▸ Task directions
The response has to be every entry, printed word for word.

Collected data:
------------------------------------------------
-- ==== Sys2Proof/Machine/Step.lean ====
section
/-! DEFINITION. The step of the machine is one clock cycle (00_scope.md R11), and a command is fetched from the host's write of the
current cycle (20_memory.md R72). -/

namespace Sys2Proof.Machine

/-- One step: one rising edge of `clk` (00_scope.md R11). -/
def step (s : State) : Host.Outcome State Fault Refusal := cycle s

/-- The state whose next step runs the command word `w` (its `nbits` low bits, the bits above 0). The block has no stored program and
fetches nothing (20_memory.md R72): the word is what the host writes to CMD in the current cycle (log 4). -/
def State.withFetchWord (s : State) (nbits w : Nat) : State := placeCommand (tableWord nbits w) s

end Sys2Proof.Machine
end

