/-! ### The registers after a reset cycle -/

@[simp] theorem resetRegs_phase (strap : Variant) : (resetRegs strap).phase = .idle := rfl
@[simp] theorem resetRegs_cnt (strap : Variant) : (resetRegs strap).cnt = 0 := rfl
@[simp] theorem resetRegs_bitIdx (strap : Variant) : (resetRegs strap).bitIdx = 0 := rfl
@[simp] theorem resetRegs_frame (strap : Variant) : (resetRegs strap).frame = 0 := rfl
@[simp] theorem resetRegs_dqLow (strap : Variant) : (resetRegs strap).dqLow = false := rfl
@[simp] theorem resetRegs_variant (strap : Variant) : (resetRegs strap).variant = strap := rfl
@[simp] theorem resetRegs_init (strap : Variant) : (resetRegs strap).init = false := rfl
@[simp] theorem resetRegs_valid (strap : Variant) : (resetRegs strap).valid = false := rfl
@[simp] theorem resetRegs_tneg (strap : Variant) : (resetRegs strap).tneg = false := rfl
@[simp] theorem resetRegs_err (strap : Variant) : (resetRegs strap).err = .none := rfl
@[simp] theorem resetRegs_ovr (strap : Variant) : (resetRegs strap).ovr = false := rfl
@[simp] theorem resetRegs_ill (strap : Variant) : (resetRegs strap).ill = false := rfl
@[simp] theorem resetRegs_hum (strap : Variant) : (resetRegs strap).hum = 0 := rfl
@[simp] theorem resetRegs_temp (strap : Variant) : (resetRegs strap).temp = 0 := rfl
@[simp] theorem resetRegs_conv (strap : Variant) : (resetRegs strap).conv = 0 := rfl

/-- The state after reset holds the registers a reset cycle writes. -/
theorem reset_regs : State.reset.regs = resetRegs .modelA := rfl

/-! ### The named updates of the state -/

@[simp] theorem State.withRegs_regs (s : State) (r : Regs) : (s.withRegs r).regs = r := rfl
@[simp] theorem State.withRegs_params (s : State) (r : Regs) : (s.withRegs r).params = s.params := rfl
@[simp] theorem State.withRegs_pending (s : State) (r : Regs) : (s.withRegs r).pending = s.pending := rfl
@[simp] theorem State.withRegs_cycle (s : State) (r : Regs) : (s.withRegs r).cycle = s.cycle := rfl

@[simp] theorem State.withInputs_regs (s : State) (i : Inputs) : (s.withInputs i).regs = s.regs := rfl
@[simp] theorem State.withInputs_params (s : State) (i : Inputs) : (s.withInputs i).params = s.params := rfl
@[simp] theorem State.withInputs_pending (s : State) (i : Inputs) : (s.withInputs i).pending = i :: s.pending.tail := rfl
@[simp] theorem State.withInputs_cycle (s : State) (i : Inputs) : (s.withInputs i).cycle = s.cycle := rfl

@[simp] theorem State.nextCycle_regs (s : State) : (s.nextCycle).regs = s.regs := rfl
@[simp] theorem State.nextCycle_params (s : State) : (s.nextCycle).params = s.params := rfl
@[simp] theorem State.nextCycle_pending (s : State) : (s.nextCycle).pending = s.pending.tail := rfl
@[simp] theorem State.nextCycle_cycle (s : State) : (s.nextCycle).cycle = s.cycle + 1 := rfl

/-! ### The input ports of the current cycle -/

@[simp] theorem State.withInputs_inputs (s : State) (i : Inputs) : (s.withInputs i).inputs = i := rfl
@[simp] theorem State.withRegs_inputs (s : State) (r : Regs) : (s.withRegs r).inputs = s.inputs := rfl
@[simp] theorem State.withInputs_withRegs (s : State) (i : Inputs) (r : Regs) :
    (s.withInputs i).withRegs r = (s.withRegs r).withInputs i := rfl

theorem State.inputs_of_pending {s : State} {i : Inputs} {rest : List Inputs} (h : s.pending = i :: rest) :
    s.inputs = i := by
  simp [State.inputs, h]

end Sys2Proof.Machine
end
------------------------------------------------
▸ Solution for this exercise
-- ==== Sys2Proof/Machine/Step.lean ====
section
/-! DEFINITION. The step of the machine is one clock cycle (00_scope.md R11), and a command is fetched from the host's write of the
current cycle (20_memory.md R72). -/

namespace Sys2Proof.Machine

/-- One step: one rising edge of `clk` (00_scope.md R11). -/
def step (s : State) : Host.Outcome State Fault Refusal := cycle s

/-- The state whose next step runs the command word `w` (its `nbits` low bits, the bits above 0). The block has no stored program and
fetches nothing (20_memory.md R72): the word is what the host writes to CMD in the current cycle (log 4). -/
def State.withFetchWord (s : State) (nbits w : Nat) : State := placeCommand (tableWord nbits w) s

end Sys2Proof.Machine
end

/-! ### The registers after a reset cycle -/

@[simp] theorem resetRegs_phase (strap : Variant) : (resetRegs strap).phase = .idle := rfl
@[simp] theorem resetRegs_cnt (strap : Variant) : (resetRegs strap).cnt = 0 := rfl
@[simp] theorem resetRegs_bitIdx (strap : Variant) : (resetRegs strap).bitIdx = 0 := rfl
@[simp] theorem resetRegs_frame (strap : Variant) : (resetRegs strap).frame = 0 := rfl
@[simp] theorem resetRegs_dqLow (strap : Variant) : (resetRegs strap).dqLow = false := rfl
@[simp] theorem resetRegs_variant (strap : Variant) : (resetRegs strap).variant = strap := rfl
@[simp] theorem resetRegs_init (strap : Variant) : (resetRegs strap).init = false := rfl
@[simp] theorem resetRegs_valid (strap : Variant) : (resetRegs strap).valid = false := rfl
@[simp] theorem resetRegs_tneg (strap : Variant) : (resetRegs strap).tneg = false := rfl
@[simp] theorem resetRegs_err (strap : Variant) : (resetRegs strap).err = .none := rfl
@[simp] theorem resetRegs_ovr (strap : Variant) : (resetRegs strap).ovr = false := rfl
@[simp] theorem resetRegs_ill (strap : Variant) : (resetRegs strap).ill = false := rfl
@[simp] theorem resetRegs_hum (strap : Variant) : (resetRegs strap).hum = 0 := rfl
@[simp] theorem resetRegs_temp (strap : Variant) : (resetRegs strap).temp = 0 := rfl
@[simp] theorem resetRegs_conv (strap : Variant) : (resetRegs strap).conv = 0 := rfl

/-- The state after reset holds the registers a reset cycle writes. -/
theorem reset_regs : State.reset.regs = resetRegs .modelA := rfl

/-! ### The named updates of the state -/

@[simp] theorem State.withRegs_regs (s : State) (r : Regs) : (s.withRegs r).regs = r := rfl
@[simp] theorem State.withRegs_params (s : State) (r : Regs) : (s.withRegs r).params = s.params := rfl
@[simp] theorem State.withRegs_pending (s : State) (r : Regs) : (s.withRegs r).pending = s.pending := rfl
@[simp] theorem State.withRegs_cycle (s : State) (r : Regs) : (s.withRegs r).cycle = s.cycle := rfl

@[simp] theorem State.withInputs_regs (s : State) (i : Inputs) : (s.withInputs i).regs = s.regs := rfl
@[simp] theorem State.withInputs_params (s : State) (i : Inputs) : (s.withInputs i).params = s.params := rfl
@[simp] theorem State.withInputs_pending (s : State) (i : Inputs) : (s.withInputs i).pending = i :: s.pending.tail := rfl
@[simp] theorem State.withInputs_cycle (s : State) (i : Inputs) : (s.withInputs i).cycle = s.cycle := rfl

@[simp] theorem State.nextCycle_regs (s : State) : (s.nextCycle).regs = s.regs := rfl
@[simp] theorem State.nextCycle_params (s : State) : (s.nextCycle).params = s.params := rfl
@[simp] theorem State.nextCycle_pending (s : State) : (s.nextCycle).pending = s.pending.tail := rfl
@[simp] theorem State.nextCycle_cycle (s : State) : (s.nextCycle).cycle = s.cycle + 1 := rfl

/-! ### The input ports of the current cycle -/

@[simp] theorem State.withInputs_inputs (s : State) (i : Inputs) : (s.withInputs i).inputs = i := rfl
@[simp] theorem State.withRegs_inputs (s : State) (r : Regs) : (s.withRegs r).inputs = s.inputs := rfl
@[simp] theorem State.withInputs_withRegs (s : State) (i : Inputs) (r : Regs) :
    (s.withInputs i).withRegs r = (s.withRegs r).withInputs i := rfl

theorem State.inputs_of_pending {s : State} {i : Inputs} {rest : List Inputs} (h : s.pending = i :: rest) :
    s.inputs = i := by
  simp [State.inputs, h]

end Sys2Proof.Machine
end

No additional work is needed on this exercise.